## Exercise goal
Show the lines below that contain the string "flash".

## Material supplied
-- ==== Sys2Proof/Laws/State.lean ====
section
/-!
SUPPORT. One lemma per field of State per update of Machine/Ops.lean: what the update leaves alone; then what registers and
fields read as after a write.
-/

namespace Sys2Proof.Machine

variable (s : State)

/-! ### wr -/

@[simp] theorem State.wr_pending (r : RegDef) (u : Nat) (v : Word) : (s.wr r u v).pending = s.pending := rfl
@[simp] theorem State.wr_staged (r : RegDef) (u : Nat) (v : Word) : (s.wr r u v).staged = s.staged := rfl
@[simp] theorem State.wr_latch (r : RegDef) (u : Nat) (v : Word) : (s.wr r u v).latch = s.latch := rfl
@[simp] theorem State.wr_mem (r : RegDef) (u : Nat) (v : Word) : (s.wr r u v).mem = s.mem := rfl
@[simp] theorem State.wr_flash (r : RegDef) (u : Nat) (v : Word) : (s.wr r u v).flash = s.flash := rfl
@[simp] theorem State.wr_cores (r : RegDef) (u : Nat) (v : Word) : (s.wr r u v).cores = s.cores := rfl
@[simp] theorem State.wr_clus (r : RegDef) (u : Nat) (v : Word) : (s.wr r u v).clus = s.clus := rfl
@[simp] theorem State.wr_tensors (r : RegDef) (u : Nat) (v : Word) : (s.wr r u v).tensors = s.tensors := rfl
@[simp] theorem State.wr_outRegs (r : RegDef) (u : Nat) (v : Word) : (s.wr r u v).outRegs = s.outRegs := rfl
@[simp] theorem State.wr_sums (r : RegDef) (u : Nat) (v : Word) : (s.wr r u v).sums = s.sums := rfl
@[simp] theorem State.wr_mism (r : RegDef) (u : Nat) (v : Word) : (s.wr r u v).mism = s.mism := rfl
@[simp] theorem State.wr_gsums (r : RegDef) (u : Nat) (v : Word) : (s.wr r u v).gsums = s.gsums := rfl
@[simp] theorem State.wr_lap (r : RegDef) (u : Nat) (v : Word) : (s.wr r u v).lap = s.lap := rfl
@[simp] theorem State.wr_red (r : RegDef) (u : Nat) (v : Word) : (s.wr r u v).red = s.red := rfl
@[simp] theorem State.wr_gates (r : RegDef) (u : Nat) (v : Word) : (s.wr r u v).gates = s.gates := rfl
@[simp] theorem State.wr_pacer (r : RegDef) (u : Nat) (v : Word) : (s.wr r u v).pacer = s.pacer := rfl
@[simp] theorem State.wr_starter (r : RegDef) (u : Nat) (v : Word) : (s.wr r u v).starter = s.starter := rfl
@[simp] theorem State.wr_host (r : RegDef) (u : Nat) (v : Word) : (s.wr r u v).host = s.host := rfl
@[simp] theorem State.wr_flt (r : RegDef) (u : Nat) (v : Word) : (s.wr r u v).flt = s.flt := rfl
@[simp] theorem State.wr_links (r : RegDef) (u : Nat) (v : Word) : (s.wr r u v).links = s.links := rfl
@[simp] theorem State.wr_mbr (r : RegDef) (u : Nat) (v : Word) : (s.wr r u v).mbr = s.mbr := rfl
@[simp] theorem State.wr_snp (r : RegDef) (u : Nat) (v : Word) : (s.wr r u v).snp = s.snp := rfl
@[simp] theorem State.wr_img (r : RegDef) (u : Nat) (v : Word) : (s.wr r u v).img = s.img := rfl
@[simp] theorem State.wr_claims (r : RegDef) (u : Nat) (v : Word) : (s.wr r u v).claims = s.claims := rfl
@[simp] theorem State.wr_waits (r : RegDef) (u : Nat) (v : Word) : (s.wr r u v).waits = s.waits := rfl
@[simp] theorem State.wr_traces (r : RegDef) (u : Nat) (v : Word) : (s.wr r u v).traces = s.traces := rfl
@[simp] theorem State.wr_frz (r : RegDef) (u : Nat) (v : Word) : (s.wr r u v).frz = s.frz := rfl
@[simp] theorem State.wr_photo (r : RegDef) (u : Nat) (v : Word) : (s.wr r u v).photo = s.photo := rfl
@[simp] theorem State.wr_perf (r : RegDef) (u : Nat) (v : Word) : (s.wr r u v).perf = s.perf := rfl
@[simp] theorem State.wr_upsets (r : RegDef) (u : Nat) (v : Word) : (s.wr r u v).upsets = s.upsets := rfl
@[simp] theorem State.wr_jdg (r : RegDef) (u : Nat) (v : Word) : (s.wr r u v).jdg = s.jdg := rfl
@[simp] theorem State.wr_landBib (r : RegDef) (u : Nat) (v : Word) : (s.wr r u v).landBib = s.landBib := rfl
@[simp] theorem State.wr_recals (r : RegDef) (u : Nat) (v : Word) : (s.wr r u v).recals = s.recals := rfl
@[simp] theorem State.wr_trained (r : RegDef) (u : Nat) (v : Word) : (s.wr r u v).trained = s.trained := rfl
@[simp] theorem State.wr_recalWait (r : RegDef) (u : Nat) (v : Word) : (s.wr r u v).recalWait = s.recalWait := rfl
@[simp] theorem State.wr_doms (r : RegDef) (u : Nat) (v : Word) : (s.wr r u v).doms = s.doms := rfl
@[simp] theorem State.wr_freeCtr (r : RegDef) (u : Nat) (v : Word) : (s.wr r u v).freeCtr = s.freeCtr := rfl
@[simp] theorem State.wr_out (r : RegDef) (u : Nat) (v : Word) : (s.wr r u v).out = s.out := rfl

/-! ### put -/

@[simp] theorem State.put_pending (f : Fld) (u v : Nat) : (s.put f u v).pending = s.pending := rfl
@[simp] theorem State.put_staged (f : Fld) (u v : Nat) : (s.put f u v).staged = s.staged := rfl
@[simp] theorem State.put_latch (f : Fld) (u v : Nat) : (s.put f u v).latch = s.latch := rfl
@[simp] theorem State.put_mem (f : Fld) (u v : Nat) : (s.put f u v).mem = s.mem := rfl
@[simp] theorem State.put_flash (f : Fld) (u v : Nat) : (s.put f u v).flash = s.flash := rfl
@[simp] theorem State.put_cores (f : Fld) (u v : Nat) : (s.put f u v).cores = s.cores := rfl
@[simp] theorem State.put_clus (f : Fld) (u v : Nat) : (s.put f u v).clus = s.clus := rfl
@[simp] theorem State.put_tensors (f : Fld) (u v : Nat) : (s.put f u v).tensors = s.tensors := rfl
@[simp] theorem State.put_outRegs (f : Fld) (u v : Nat) : (s.put f u v).outRegs = s.outRegs := rfl
@[simp] theorem State.put_sums (f : Fld) (u v : Nat) : (s.put f u v).sums = s.sums := rfl
@[simp] theorem State.put_mism (f : Fld) (u v : Nat) : (s.put f u v).mism = s.mism := rfl
@[simp] theorem State.put_gsums (f : Fld) (u v : Nat) : (s.put f u v).gsums = s.gsums := rfl
@[simp] theorem State.put_lap (f : Fld) (u v : Nat) : (s.put f u v).lap = s.lap := rfl
@[simp] theorem State.put_red (f : Fld) (u v : Nat) : (s.put f u v).red = s.red := rfl
@[simp] theorem State.put_gates (f : Fld) (u v : Nat) : (s.put f u v).gates = s.gates := rfl
@[simp] theorem State.put_pacer (f : Fld) (u v : Nat) : (s.put f u v).pacer = s.pacer := rfl
@[simp] theorem State.put_starter (f : Fld) (u v : Nat) : (s.put f u v).starter = s.starter := rfl
@[simp] theorem State.put_host (f : Fld) (u v : Nat) : (s.put f u v).host = s.host := rfl
@[simp] theorem State.put_flt (f : Fld) (u v : Nat) : (s.put f u v).flt = s.flt := rfl
@[simp] theorem State.put_links (f : Fld) (u v : Nat) : (s.put f u v).links = s.links := rfl
@[simp] theorem State.put_mbr (f : Fld) (u v : Nat) : (s.put f u v).mbr = s.mbr := rfl
@[simp] theorem State.put_snp (f : Fld) (u v : Nat) : (s.put f u v).snp = s.snp := rfl
@[simp] theorem State.put_img (f : Fld) (u v : Nat) : (s.put f u v).img = s.img := rfl
@[simp] theorem State.put_claims (f : Fld) (u v : Nat) : (s.put f u v).claims = s.claims := rfl
@[simp] theorem State.put_waits (f : Fld) (u v : Nat) : (s.put f u v).waits = s.waits := rfl
@[simp] theorem State.put_traces (f : Fld) (u v : Nat) : (s.put f u v).traces = s.traces := rfl
@[simp] theorem State.put_frz (f : Fld) (u v : Nat) : (s.put f u v).frz = s.frz := rfl
@[simp] theorem State.put_photo (f : Fld) (u v : Nat) : (s.put f u v).photo = s.photo := rfl
@[simp] theorem State.put_perf (f : Fld) (u v : Nat) : (s.put f u v).perf = s.perf := rfl
@[simp] theorem State.put_upsets (f : Fld) (u v : Nat) : (s.put f u v).upsets = s.upsets := rfl
@[simp] theorem State.put_jdg (f : Fld) (u v : Nat) : (s.put f u v).jdg = s.jdg := rfl
@[simp] theorem State.put_landBib (f : Fld) (u v : Nat) : (s.put f u v).landBib = s.landBib := rfl
@[simp] theorem State.put_recals (f : Fld) (u v : Nat) : (s.put f u v).recals = s.recals := rfl
@[simp] theorem State.put_trained (f : Fld) (u v : Nat) : (s.put f u v).trained = s.trained := rfl
@[simp] theorem State.put_recalWait (f : Fld) (u v : Nat) : (s.put f u v).recalWait = s.recalWait := rfl
@[simp] theorem State.put_doms (f : Fld) (u v : Nat) : (s.put f u v).doms = s.doms := rfl
@[simp] theorem State.put_freeCtr (f : Fld) (u v : Nat) : (s.put f u v).freeCtr = s.freeCtr := rfl
@[simp] theorem State.put_out (f : Fld) (u v : Nat) : (s.put f u v).out = s.out := rfl

/-! ### put64 -/

@[simp] theorem State.put64_pending (r q : RegDef) (u n : Nat) : (s.put64 r q u n).pending = s.pending := rfl
@[simp] theorem State.put64_staged (r q : RegDef) (u n : Nat) : (s.put64 r q u n).staged = s.staged := rfl
@[simp] theorem State.put64_latch (r q : RegDef) (u n : Nat) : (s.put64 r q u n).latch = s.latch := rfl
@[simp] theorem State.put64_mem (r q : RegDef) (u n : Nat) : (s.put64 r q u n).mem = s.mem := rfl
@[simp] theorem State.put64_flash (r q : RegDef) (u n : Nat) : (s.put64 r q u n).flash = s.flash := rfl
@[simp] theorem State.put64_cores (r q : RegDef) (u n : Nat) : (s.put64 r q u n).cores = s.cores := rfl
@[simp] theorem State.put64_clus (r q : RegDef) (u n : Nat) : (s.put64 r q u n).clus = s.clus := rfl
@[simp] theorem State.put64_tensors (r q : RegDef) (u n : Nat) : (s.put64 r q u n).tensors = s.tensors := rfl
@[simp] theorem State.put64_outRegs (r q : RegDef) (u n : Nat) : (s.put64 r q u n).outRegs = s.outRegs := rfl
@[simp] theorem State.put64_sums (r q : RegDef) (u n : Nat) : (s.put64 r q u n).sums = s.sums := rfl
@[simp] theorem State.put64_mism (r q : RegDef) (u n : Nat) : (s.put64 r q u n).mism = s.mism := rfl
@[simp] theorem State.put64_gsums (r q : RegDef) (u n : Nat) : (s.put64 r q u n).gsums = s.gsums := rfl
@[simp] theorem State.put64_lap (r q : RegDef) (u n : Nat) : (s.put64 r q u n).lap = s.lap := rfl
@[simp] theorem State.put64_red (r q : RegDef) (u n : Nat) : (s.put64 r q u n).red = s.red := rfl
@[simp] theorem State.put64_gates (r q : RegDef) (u n : Nat) : (s.put64 r q u n).gates = s.gates := rfl
@[simp] theorem State.put64_pacer (r q : RegDef) (u n : Nat) : (s.put64 r q u n).pacer = s.pacer := rfl
@[simp] theorem State.put64_starter (r q : RegDef) (u n : Nat) : (s.put64 r q u n).starter = s.starter := rfl
@[simp] theorem State.put64_host (r q : RegDef) (u n : Nat) : (s.put64 r q u n).host = s.host := rfl
@[simp] theorem State.put64_flt (r q : RegDef) (u n : Nat) : (s.put64 r q u n).flt = s.flt := rfl
@[simp] theorem State.put64_links (r q : RegDef) (u n : Nat) : (s.put64 r q u n).links = s.links := rfl
@[simp] theorem State.put64_mbr (r q : RegDef) (u n : Nat) : (s.put64 r q u n).mbr = s.mbr := rfl
@[simp] theorem State.put64_snp (r q : RegDef) (u n : Nat) : (s.put64 r q u n).snp = s.snp := rfl
@[simp] theorem State.put64_img (r q : RegDef) (u n : Nat) : (s.put64 r q u n).img = s.img := rfl
@[simp] theorem State.put64_claims (r q : RegDef) (u n : Nat) : (s.put64 r q u n).claims = s.claims := rfl
@[simp] theorem State.put64_waits (r q : RegDef) (u n : Nat) : (s.put64 r q u n).waits = s.waits := rfl
@[simp] theorem State.put64_traces (r q : RegDef) (u n : Nat) : (s.put64 r q u n).traces = s.traces := rfl
@[simp] theorem State.put64_frz (r q : RegDef) (u n : Nat) : (s.put64 r q u n).frz = s.frz := rfl
@[simp] theorem State.put64_photo (r q : RegDef) (u n : Nat) : (s.put64 r q u n).photo = s.photo := rfl
@[simp] theorem State.put64_perf (r q : RegDef) (u n : Nat) : (s.put64 r q u n).perf = s.perf := rfl
@[simp] theorem State.put64_upsets (r q : RegDef) (u n : Nat) : (s.put64 r q u n).upsets = s.upsets := rfl
@[simp] theorem State.put64_jdg (r q : RegDef) (u n : Nat) : (s.put64 r q u n).jdg = s.jdg := rfl
@[simp] theorem State.put64_landBib (r q : RegDef) (u n : Nat) : (s.put64 r q u n).landBib = s.landBib := rfl
@[simp] theorem State.put64_recals (r q : RegDef) (u n : Nat) : (s.put64 r q u n).recals = s.recals := rfl
@[simp] theorem State.put64_trained (r q : RegDef) (u n : Nat) : (s.put64 r q u n).trained = s.trained := rfl
@[simp] theorem State.put64_recalWait (r q : RegDef) (u n : Nat) : (s.put64 r q u n).recalWait = s.recalWait := rfl
@[simp] theorem State.put64_doms (r q : RegDef) (u n : Nat) : (s.put64 r q u n).doms = s.doms := rfl
@[simp] theorem State.put64_freeCtr (r q : RegDef) (u n : Nat) : (s.put64 r q u n).freeCtr = s.freeCtr := rfl
@[simp] theorem State.put64_out (r q : RegDef) (u n : Nat) : (s.put64 r q u n).out = s.out := rfl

## Written solution
@[simp] theorem State.wr_flash (r : RegDef) (u : Nat) (v : Word) : (s.wr r u v).flash = s.flash := rfl
@[simp] theorem State.put_flash (f : Fld) (u v : Nat) : (s.put f u v).flash = s.flash := rfl
@[simp] theorem State.put64_flash (r q : RegDef) (u n : Nat) : (s.put64 r q u n).flash = s.flash := rfl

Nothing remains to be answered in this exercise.